Your goal: How many lines of the records below contain the word "theorem"? Answer with the number alone.

Collected data:
-- ==== Sys2Proof/Laws/PerInstr.lean ====
section
/-!
SUPPORT. What is said of every instruction as syntax, one lemma per constructor.
-/

namespace Sys2Proof.Laws.Encoding

/-- The word of a command is well formed: `RSV` is zero, `OP` is the command's own code and one of the
three that rule R71 assigns (rules R70, R71). -/
def Statement (i : Instr) : Prop :=
  i.wellFormed = true ∧ wellFormedWord (encode i) = true
    ∧ rsvField (encode i) = 0 ∧ opField (encode i) = opcodeOf i
    ∧ 1 ≤ (opcodeOf i).toNat ∧ (opcodeOf i).toNat ≤ 3

theorem hash : Statement .hash := by
  unfold Statement
  decide

theorem verify : Statement .verify := by
  unfold Statement
  decide

theorem cmpeq : Statement .cmpeq := by
  unfold Statement
  decide

end Sys2Proof.Laws.Encoding
end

Your response: 3